Set down, character for character, everything in the records below from the line holding "theorem ringEnable (i" down to the line holding "theorem i2cPointerWrite (v", and no other line.

Recorded data >>

=== Section Start ===

theorem adjFreed (adj : Bool) (i : BitVec 20) : Statement (.adjFreed adj i) := wordless rfl

theorem getInfo (h : CmdHdr) : Statement (.getInfo h) := wordless rfl

theorem ping (h : CmdHdr) (args : Bytes) : Statement (.ping h args) := wordless rfl

theorem regRead (h : CmdHdr) (o : BitVec 28) (n : Nat) : Statement (.regRead h o n) := wordless rfl

theorem regWrite (h : CmdHdr) (o : BitVec 28) (ws : List Word) : Statement (.regWrite h o ws) := wordless rfl

theorem confirmUpdate (h : CmdHdr) (nvm : Option Word) : Statement (.confirmUpdate h nvm) := wordless rfl

theorem timeGet (h : CmdHdr) : Statement (.timeGet h) := wordless rfl

theorem servoCommand (h : CmdHdr) (op : BitVec 16) : Statement (.servoCommand h op) := wordless rfl

theorem aclWrite (v : Word) : Statement (.aclWrite v) := wordless rfl

theorem aclRead (v : Word) : Statement (.aclRead v) := wordless rfl

theorem aclInvalidate (v : Word) : Statement (.aclInvalidate v) := wordless rfl

theorem aclStep (v : Word) (e : AclEnv) : Statement (.aclStep v e) := wordless rfl

theorem aclReadCnt (v : Word) : Statement (.aclReadCnt v) := wordless rfl

theorem aclScrubRow (sl : Fin 8) (sees : ScrubSees) : Statement (.aclScrubRow sl sees) := wordless rfl

theorem echoScanDone (g : Fin 8) : Statement (.echoScanDone g) := wordless rfl

theorem patLoad (v : Word) : Statement (.patLoad v) := wordless rfl

theorem patSwap (v : Word) : Statement (.patSwap v) := wordless rfl

theorem galleryInput (g : Fin 8) : Statement (.galleryInput g) := wordless rfl

theorem packetDispatch (g : Fin 8) : Statement (.packetDispatch g) := wordless rfl

theorem galleryLoad (g : Fin 8) : Statement (.galleryLoad g) := wordless rfl

theorem galleryLoadTimeout (g : Fin 8) : Statement (.galleryLoadTimeout g) := wordless rfl

theorem drainEnd (g : Fin 8) : Statement (.drainEnd g) := wordless rfl

theorem leashExpired (c : ThrId) : Statement (.leashExpired c) := wordless rfl

theorem stillAir (g : Fin 8) : Statement (.stillAir g) := wordless rfl

theorem threadTimer (c : ThrId) : Statement (.threadTimer c) := wordless rfl

theorem lkpComplete (c : ThrId) (n : Fin 16) (ecc : Bool) : Statement (.lkpComplete c n ecc) := wordless rfl

theorem hrdComplete (c : ThrId) (n : Fin 16) : Statement (.hrdComplete c n) := wordless rfl

theorem poolStarved (k : Fin 10) : Statement (.poolStarved k) := wordless rfl

theorem dmaComplete (c : ThrId) (n : Fin 16) (ecc : Bool) : Statement (.dmaComplete c n ecc) := wordless rfl

theorem dbgHalt (c : ThrId) : Statement (.dbgHalt c) := wordless rfl

theorem dbgStep (c : ThrId) : Statement (.dbgStep c) := wordless rfl

theorem dbgResume (c : ThrId) : Statement (.dbgResume c) := wordless rfl

theorem dbgRestart (c : ThrId) : Statement (.dbgRestart c) := wordless rfl

theorem stackCacheRefill (k : Fin 8) (bad : Nat) : Statement (.stackCacheRefill k bad) := wordless rfl

theorem stackCacheSpill (k : Fin 8) : Statement (.stackCacheSpill k) := wordless rfl

theorem egressPortSelect (p : Fin 400) : Statement (.egressPortSelect p) := wordless rfl

theorem portFrameTransmit (p : Fin 400) (lane : Fin 146) : Statement (.portFrameTransmit p lane) := wordless rfl

theorem portHoldEnd (p : Fin 146) : Statement (.portHoldEnd p) := wordless rfl

theorem queWrite (v : Word) : Statement (.queWrite v) := wordless rfl

theorem queRead (v : Word) : Statement (.queRead v) := wordless rfl

theorem queFlush (v : Word) : Statement (.queFlush v) := wordless rfl

theorem queReadCnt (v : Word) : Statement (.queReadCnt v) := wordless rfl

theorem schWrite (v : Word) : Statement (.schWrite v) := wordless rfl

theorem schRead (v : Word) : Statement (.schRead v) := wordless rfl

theorem schRebuild (v : Word) : Statement (.schRebuild v) := wordless rfl

theorem schReadCnt (v : Word) : Statement (.schReadCnt v) := wordless rfl

theorem shpWrite (v : Word) : Statement (.shpWrite v) := wordless rfl

theorem shpRead (v : Word) : Statement (.shpRead v) := wordless rfl

theorem shpInit (v : Word) : Statement (.shpInit v) := wordless rfl

theorem gatWrite (v : Word) : Statement (.gatWrite v) := wordless rfl

theorem gatRead (v : Word) : Statement (.gatRead v) := wordless rfl

theorem gatReadOper (v : Word) : Statement (.gatReadOper v) := wordless rfl

theorem gatWriteHdr (v : Word) : Statement (.gatWriteHdr v) := wordless rfl

theorem gatReadHdr (v : Word) : Statement (.gatReadHdr v) := wordless rfl

theorem gatSwitch (v : Word) : Statement (.gatSwitch v) := wordless rfl

theorem gatCancel (v : Word) : Statement (.gatCancel v) := wordless rfl

theorem gatRestore (v : Word) : Statement (.gatRestore v) := wordless rfl

theorem gatReadCnt (v : Word) : Statement (.gatReadCnt v) := wordless rfl

theorem gatClear (v : Word) : Statement (.gatClear v) := wordless rfl

theorem gateListSwitch (k : Nat) : Statement (.gateListSwitch k) := wordless rfl

theorem gateSwitchCopyDone (k : Nat) : Statement (.gateSwitchCopyDone k) := wordless rfl

theorem sojSelWrite (v : Word) : Statement (.sojSelWrite v) := wordless rfl

theorem fabricCellReceive (i : Fin 192) (b : Bytes) (desc : Option Descr) (nak : Bool) : Statement (.fabricCellReceive i b desc nak) := wordless rfl

theorem reqSend (n : Nat) : Statement (.reqSend n) := wordless rfl

theorem grantSend (p : Fin 400) : Statement (.grantSend p) := wordless rfl

theorem dcredSend (src : BitVec 11) : Statement (.dcredSend src) := wordless rfl

theorem voqForfeit (n : Nat) : Statement (.voqForfeit n) := wordless rfl

theorem localLoopGrant (p : Fin 400) : Statement (.localLoopGrant p) := wordless rfl

theorem reseqGapTimeout (src : BitVec 11) : Statement (.reseqGapTimeout src) := wordless rfl

theorem fabricLinkFail (i : Fin 192) : Statement (.fabricLinkFail i) := wordless rfl

theorem linkRetrain (i : Fin 192) (ok : Bool) : Statement (.linkRetrain i ok) := wordless rfl

theorem svyWriteCfg (v : Word) : Statement (.svyWriteCfg v) := wordless rfl

theorem svyReadCfg (v : Word) : Statement (.svyReadCfg v) := wordless rfl

theorem svyReadHist (v : Word) : Statement (.svyReadHist v) := wordless rfl

theorem svyReadCur (v : Word) : Statement (.svyReadCur v) := wordless rfl

theorem pmcRunWrite (g : Fin 8) (v : Word) : Statement (.pmcRunWrite g v) := wordless rfl

theorem pmcRunTickDue (g : Fin 8) : Statement (.pmcRunTickDue g) := wordless rfl

theorem pmcSample (g : Fin 8) (e : Fin 8) (n : Fin 8) (t : Fin 8) (idx : BitVec 16) : Statement (.pmcSample g e n t idx) := wordless rfl

theorem pmcSfifoPop (g : Fin 8) : Statement (.pmcSfifoPop g) := wordless rfl

theorem functionLevelReset (k : ResetKind) : Statement (.functionLevelReset k) := wordless rfl

theorem bar2Read (o : BitVec 32) (n : Nat) (ecc : Bool) : Statement (.bar2Read o n ecc) := wordless rfl

theorem bar2Write (o : BitVec 32) (b : Bytes) : Statement (.bar2Write o b) := wordless rfl

theorem ringEnable (i : Fin 72) (v : Word) : Statement (.ringEnable i v) := wordless rfl

theorem ringDisable (i : Fin 72) : Statement (.ringDisable i) := wordless rfl

theorem dmaError (i : Fin 72) (addr : BitVec 64) : Statement (.dmaError i addr) := wordless rfl

theorem injectRecord (r : Fin 32) (b : Bytes) (e1 : PassEnv) (e2 : PassEnv) : Statement (.injectRecord r b e1 e2) := wordless rfl

theorem msixHoldoffExpired (v : Fin 256) : Statement (.msixHoldoffExpired v) := wordless rfl

theorem msixUnmask (u : Unmask) : Statement (.msixUnmask u) := wordless rfl

theorem evtForce (i : Fin 8) (v : Word) : Statement (.evtForce i v) := wordless rfl

theorem tmgmtEventFrame (n : Fin 2) : Statement (.tmgmtEventFrame n) := wordless rfl

theorem i2cPointerWrite (v : BitVec 8) : Statement (.i2cPointerWrite v) := wordless rfl

theorem i2cRegisterRead (n : Nat) : Statement (.i2cRegisterRead n) := wordless rfl

theorem gtestGo (v : Word) : Statement (.gtestGo v) := wordless rfl

theorem gtestStepDone (e : TestRes) : Statement (.gtestStepDone e) := wordless rfl

theorem hbmRowRemap (x : HbmFail) (ue : Option EccKind) : Statement (.hbmRowRemap x ue) := wordless rfl

theorem eccScrub (mem : BitVec 17) (addr : BitVec 26) (k : EccKind) (ue : Bool) : Statement (.eccScrub mem addr k ue) := wordless rfl

theorem bisMemSelWrite (v : Word) : Statement (.bisMemSelWrite v) := wordless rfl

theorem railUndervoltage (i : Fin 7) : Statement (.railUndervoltage i) := wordless rfl

theorem thermalReading (l : List (Fin 16 × BitVec 16)) : Statement (.thermalReading l) := wordless rfl

theorem gateIntervalEnd (k : Nat) : Statement (.gateIntervalEnd k) := wordless rfl

theorem railInRange (i : Fin 7) : Statement (.railInRange i) := wordless rfl

theorem indexShadowWrite (i : Fin 72) : Statement (.indexShadowWrite i) := wordless rfl

theorem commandUnknown (h : CmdHdr) (op : BitVec 16) : Statement (.commandUnknown h op) := wordless rfl

theorem modCmdUnknown (cmd : BitVec 4) : Statement (.modCmdUnknown cmd) := wordless rfl

theorem indCmdBadOp (b : IndBlock) (v : Word) : Statement (.indCmdBadOp b v) := wordless rfl

theorem tapInstruction (i : TapInstr) : Statement (.tapInstruction i) := wordless rfl

theorem slewComplete : Statement (.slewComplete) := wordless rfl

theorem tsfPop : Statement (.tsfPop) := wordless rfl

theorem timeReadLatch : Statement (.timeReadLatch) := wordless rfl

theorem tick : Statement (.tick) := wordless rfl

theorem porstAssert : Statement (.porstAssert) := wordless rfl

theorem porstRelease : Statement (.porstRelease) := wordless rfl

theorem lineStartTimeout : Statement (.lineStartTimeout) := wordless rfl

theorem tetherStartTimeout : Statement (.tetherStartTimeout) := wordless rfl

theorem modCmdTickDue : Statement (.modCmdTickDue) := wordless rfl

theorem lullEntryComplete : Statement (.lullEntryComplete) := wordless rfl

theorem wakeTick : Statement (.wakeTick) := wordless rfl

theorem lullExitComplete : Statement (.lullExitComplete) := wordless rfl

theorem gal0Return : Statement (.gal0Return) := wordless rfl

theorem rsqCountClear : Statement (.rsqCountClear) := wordless rfl

theorem watchdogExpiry : Statement (.watchdogExpiry) := wordless rfl

theorem lockstepMiscompare : Statement (.lockstepMiscompare) := wordless rfl

theorem memClearDone : Statement (.memClearDone) := wordless rfl

theorem confirmWindowExpired : Statement (.confirmWindowExpired) := wordless rfl

theorem warmSwapStart : Statement (.warmSwapStart) := wordless rfl

theorem warmSwapStepDone : Statement (.warmSwapStepDone) := wordless rfl

theorem swapStepTimeout : Statement (.swapStepTimeout) := wordless rfl

theorem pmBinClose : Statement (.pmBinClose) := wordless rfl

theorem tsiSwitchDone : Statement (.tsiSwitchDone) := wordless rfl

theorem puntRefill : Statement (.puntRefill) := wordless rfl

=== Section End ===

Worked solution >>
theorem ringEnable (i : Fin 72) (v : Word) : Statement (.ringEnable i v) := wordless rfl

theorem ringDisable (i : Fin 72) : Statement (.ringDisable i) := wordless rfl

theorem dmaError (i : Fin 72) (addr : BitVec 64) : Statement (.dmaError i addr) := wordless rfl

theorem injectRecord (r : Fin 32) (b : Bytes) (e1 : PassEnv) (e2 : PassEnv) : Statement (.injectRecord r b e1 e2) := wordless rfl

theorem msixHoldoffExpired (v : Fin 256) : Statement (.msixHoldoffExpired v) := wordless rfl

theorem msixUnmask (u : Unmask) : Statement (.msixUnmask u) := wordless rfl

theorem evtForce (i : Fin 8) (v : Word) : Statement (.evtForce i v) := wordless rfl

theorem tmgmtEventFrame (n : Fin 2) : Statement (.tmgmtEventFrame n) := wordless rfl

theorem i2cPointerWrite (v : BitVec 8) : Statement (.i2cPointerWrite v) := wordless rfl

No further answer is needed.